Ils font partie de ces rares champignons que je récolte si j'en trouvent en abondance. Car difficile à confondre et excellent.
Je me méfie bien plus des champignon type " Bolet " qui prêtent souvent à confusion avec bien d'autres espèces toxique .
Je dois dire que je ne vois pas bien avec quelle autre espèce tu peux confondre un bolet.
De plus les bolets toxiques ne sont pas mortels et certains perdent leur toxicité après cuisson.
Et puis il y en a pas des masses....
Comme le bolet de satan,on le reconnait à son chapeau clair....
il y en a plus qui ne sont pas comestibles sans être toxiques...

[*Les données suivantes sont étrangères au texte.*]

theorem decodeTransmit_frame {c : Config} (checksum acknum seqnum b : Byte) {payload : List Byte}
    (h : payload.length + 1 ≤ c.mss) :
    decodeTransmit c (checksum :: acknum :: seqnum :: b :: payload) =
      .ok (.frameData checksum acknum seqnum (b :: payload)) :=
  if_pos h

theorem decodeReceive_frame {c : Config} (checksum acknum seqnum : Byte) {payload : List Byte}
    (h : payload.length ≤ c.mss) :
    decodeReceive c (checksum :: acknum :: seqnum :: payload) = .ok (.frameAck checksum acknum seqnum payload) :=
  if_pos h

/-- Settles O1: an operation with operands of its own by the layout of those, every other by its code alone. -/
theorem decodeOfEncodeIsTheOperation : Obligations.DecodeOfEncodeIsTheOperation := by
  intro c i hwf
  cases i with
  | start len isn => exact decodeStart_operands isn (of_decide_eq_true hwf)
  | frSplit off len =>
    obtain ⟨hoff, hlen⟩ : off < 2 ^ c.lw ∧ len < 2 ^ c.lw := by simpa [Instr.wf] using hwf
    exact decodeSplit_operands hoff hlen
  | frNextSeqnum prev len => exact decodeNextSeqnum_operands prev (of_decide_eq_true hwf)
  | frameData checksum acknum seqnum payload =>
    obtain ⟨hone, hmss⟩ : 1 ≤ payload.length ∧ payload.length ≤ c.mss := by simpa [Instr.wf] using hwf
    cases payload with
    | nil => exact absurd hone (by decide)
    | cons b payload => exact decodeTransmit_frame checksum acknum seqnum b hmss
  | frameAck checksum acknum seqnum payload =>
    exact decodeReceive_frame checksum acknum seqnum (of_decide_eq_true hwf)
  | _ => rfl

/-- Settles O2: each word is decoded by computation. -/
theorem writtenOutWordsDecode : Obligations.WrittenOutWordsDecode := by
  unfold Obligations.WrittenOutWordsDecode
  decide

/-! ### Codes and datagrams -/

theorem some_ofNat_eq {code : Byte} {n : Nat} (h : code.toNat = n) : some (BitVec.ofNat 8 n) = some code := by
  rw [← h, BitVec.ofNat_toNat, BitVec.setWidth_eq]

/-- The code map has an arm for the codes of operations and for no other. -/
theorem decodeCommand_reserved (c : Config) {code : Byte} (rest : List Byte) (h : ∀ i : Instr, i.code ≠ some code) :
    decodeCommand c code rest = .error (.reservedCode code) := by
  unfold decodeCommand
  split
  case h_1 hn => exact absurd (some_ofNat_eq hn) (h .reset)
  case h_2 hn => exact absurd (some_ofNat_eq hn) (h (.start 0 0))
  case h_3 hn => exact absurd (some_ofNat_eq hn) (h (.rx []))
  case h_4 hn => exact absurd (some_ofNat_eq hn) (h .tick)
  case h_5 hn => exact absurd (some_ofNat_eq hn) (h .xmit)
  case h_6 hn => exact absurd (some_ofNat_eq hn) (h .next)
  case h_7 hn => exact absurd (some_ofNat_eq hn) (h (.ckCompute []))
  case h_8 hn => exact absurd (some_ofNat_eq hn) (h (.ckVerify []))
  case h_9 hn => exact absurd (some_ofNat_eq hn) (h (.frSplit 0 0))
  case h_10 hn => exact absurd (some_ofNat_eq hn) (h (.frNextSeqnum 0 0))
  case h_11 hn => exact absurd (some_ofNat_eq hn) (h (.frBuild 0 0 []))
  case h_12 hn => exact absurd (some_ofNat_eq hn) (h (.frParse []))
  case h_13 hn => exact absurd (some_ofNat_eq hn) (h .tmInit)
  case h_14 hn => exact absurd (some_ofNat_eq hn) (h .tmClean)
  case h_15 hn => exact absurd (some_ofNat_eq hn) (h .tmFail)
  case h_16 hn => exact absurd (some_ofNat_eq hn) (h .tmExhausted)
  case h_17 hn => exact absurd (some_ofNat_eq hn) (h .tmArm)
  case h_18 hn => exact absurd (some_ofNat_eq hn) (h .tmTick)
  case h_19 hn => exact absurd (some_ofNat_eq hn) (h (.engClassify []))
  case h_20 hn => exact absurd (some_ofNat_eq hn) (h .engFail)
  case h_21 hn => exact absurd (some_ofNat_eq hn) (h (.rxCorrupt []))
  case h_22 hn => exact absurd (some_ofNat_eq hn) (h (.rxGood []))
  case h_23 hn => exact absurd (some_ofNat_eq hn) (h (.rxStale []))
  case h_24 hn => exact absurd (some_ofNat_eq hn) (h (.rxOoo []))
  case h_25 hn => exact absurd (some_ofNat_eq hn) (h .tickTimeout)
  case h_26 => rfl

/-- Settles O3: the last arm of the code map, the others being codes of operations. -/
theorem reservedCodesAreRejected : Obligations.ReservedCodesAreRejected :=
  fun c _ rest h => decodeCommand_reserved c rest h

/-- A datagram decodes to itself as an `RX`, or to its four fields as an ACK frame where they fit a frame. -/
theorem decodeReceive_cases (c : Config) (bytes : List Byte) :
    decodeReceive c bytes = .ok (.rx bytes) ∨
      ∃ checksum acknum seqnum payload, bytes = checksum :: acknum :: seqnum :: payload ∧ payload.length ≤ c.mss ∧
        decodeReceive c bytes = .ok (.frameAck checksum acknum seqnum payload) := by
  unfold decodeReceive
  split
  · split
    · exact .inr ⟨_, _, _, _, rfl, ‹_›, rfl⟩
    · exact .inl rfl
  · exact .inl rfl

/-- Settles O4: an ACK frame is the `RX` of its bytes, and every other datagram is an `RX` already. -/
theorem everyDatagramIsOneRx : Obligations.EveryDatagramIsOneRx := by
  intro c bytes
  rcases decodeReceive_cases c bytes with h | ⟨checksum, acknum, seqnum, payload, rfl, hfits, h⟩
  · exact ⟨.rx bytes, h, rfl, fun _ => rfl⟩
  · exact ⟨.frameAck checksum acknum seqnum payload, h, decide_eq_true hfits, fun _ => rfl⟩

end Sys2Proof
end

section
/-! The Checksum Codec, spec/41_checksum_codec.md: what it answers, and what its check can miss. -/

namespace Sys2Proof.Machine

theorem ckVerify_iff (frame : List Byte) : ckVerify frame = true ↔ xorFold frame = 0xFF := beq_iff_eq

theorem ckVerify_eq_decide_foldBytes (frame : List Byte) : ckVerify frame = decide (foldBytes frame = 0xFF) := by
  rw [foldBytes_eq_xorFold, Bool.eq_iff_iff, ckVerify_iff, decide_eq_true_iff]

theorem exec_ckCompute (bytes : List Byte) (s : State) :
    exec (.ckCompute bytes) s = .next (s.answer (.byte (ckCompute bytes))) := rfl

theorem exec_ckVerify (frame : List Byte) (s : State) :
    exec (.ckVerify frame) s = .next (s.answer (.bool (ckVerify frame))) := rfl

/-- Settles O14: the model's recursive fold is the left fold of the statement. -/
theorem codecAnswersTheFold : Obligations.CodecAnswersTheFold := by
  intro s bytes
  rw [exec_ckCompute, exec_ckVerify, ckCompute_eq_foldBytes, ckVerify_eq_decide_foldBytes]
  exact ⟨rfl, rfl⟩

theorem ckVerify_cons_iff (c : Byte) (bytes : List Byte) : ckVerify (c :: bytes) = true ↔ c = ckCompute bytes := by
  rw [ckVerify_iff, xorFold, xor_eq_iff_left_eq, ckCompute, BitVec.xor_comm]

/-- The fold does not see where in a frame the checksum stands. -/
theorem ckVerify_append_singleton (bytes : List Byte) (c : Byte) : ckVerify (bytes ++ [c]) = ckVerify (c :: bytes) := by
  simp [ckVerify, xorFold_append, xorFold, BitVec.xor_comm]

/-- Settles O15: the byte that completes the fold to `0xFF` is the complement of the fold. -/
theorem checksumRoundTrip : Obligations.ChecksumRoundTrip := by
  intro bytes c
  rw [ckVerify_append_singleton]
  exact ⟨ckVerify_cons_iff c bytes, ckVerify_cons_iff c bytes⟩

/-- Masks of a frame's length enter its fold by their own fold. -/
theorem xorFold_zipWith_xor : ∀ {frame mask : List Byte}, frame.length = mask.length →
    xorFold (List.zipWith (fun x y => x ^^^ y) frame mask) = xorFold frame ^^^ xorFold mask
  | [], [], _ => rfl
  | x :: frame, y :: mask, h => by
    have ih := xorFold_zipWith_xor (frame := frame) (mask := mask) (by simpa using h)
    simp only [List.zipWith_cons_cons, xorFold, ih]
    ac_rfl

theorem ckVerify_zipWith_xor_iff {frame mask : List Byte} (hlen : frame.length = mask.length)
    (hframe : ckVerify frame = true) :
    ckVerify (List.zipWith (fun x y => x ^^^ y) frame mask) = true ↔ xorFold mask = 0x00 := by
  rw [ckVerify_iff] at hframe
  rw [ckVerify_iff, xorFold_zipWith_xor hlen, hframe]
  exact BitVec.xor_right_inj (y := 0x00) 0xFF

/-- One byte cannot change under a fold that stays. -/
theorem ckVerify_byte_unique {before after : List Byte} {x y : Byte} (hx : ckVerify (before ++ x :: after) = true)
    (hy : ckVerify (before ++ y :: after) = true) : x = y := by
  rw [ckVerify_iff, xorFold_append, xorFold] at hx hy
  rwa [← hy, BitVec.xor_right_inj, BitVec.xor_left_inj] at hx

/-- Settles O16: the masks' fold is all of a corruption that the check sees, and one non-zero byte does not fold to
zero. -/
theorem checksumDetectsCorruption : Obligations.ChecksumDetectsCorruption := by
  constructor
  · intro frame mask hlen hframe
    rw [foldBytes_eq_xorFold]
    exact ckVerify_zipWith_xor_iff hlen hframe
  · intro before after x e he hframe
    by_contra hpass
    have hsame : x = x ^^^ e := ckVerify_byte_unique hframe (Bool.not_eq_false _ ▸ hpass)
    exact he ((BitVec.xor_right_inj x).mp (hsame.symm.trans BitVec.xor_zero.symm))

On peut en trouver aussi près des endroits où il y a des chevaux (crottin).
Attention, on peut quand même le confondre avec certaines amanites.
Certes , mais j'estime que pour malgré tout prendre le risque de manger des champignons, il faut être absolument sur de ce que l'on fait , certains ne pardonnes pas...
[...]Et même si peu sont mortels , le faite de passer une nuit à vomir à torrent avec des poussé de fièvre voir même des hallucinations... :down: pas trop mon kiff pour quelques champi... ca vaut vraiment le coup de prendre le risque ?
C'est pourquoi je me suis permis de présentez la trompette des morts et le coprin chevelu qui je pense ( mais je peu me tromper ) sont vraiment difficile à confondre !
Il s'agit de l'amanite des césars, ou oronge vraie (amanita caesarea) la différence est que le dessous de l'amanite des césars est jaune, alors que celui de la tue-mouche est blanc.
Les "grains" blancs sur le chapeau de la tue-mouche ne sont pas un indice suffisant, il peuvent être absents ou avoir été lavés par la pluie.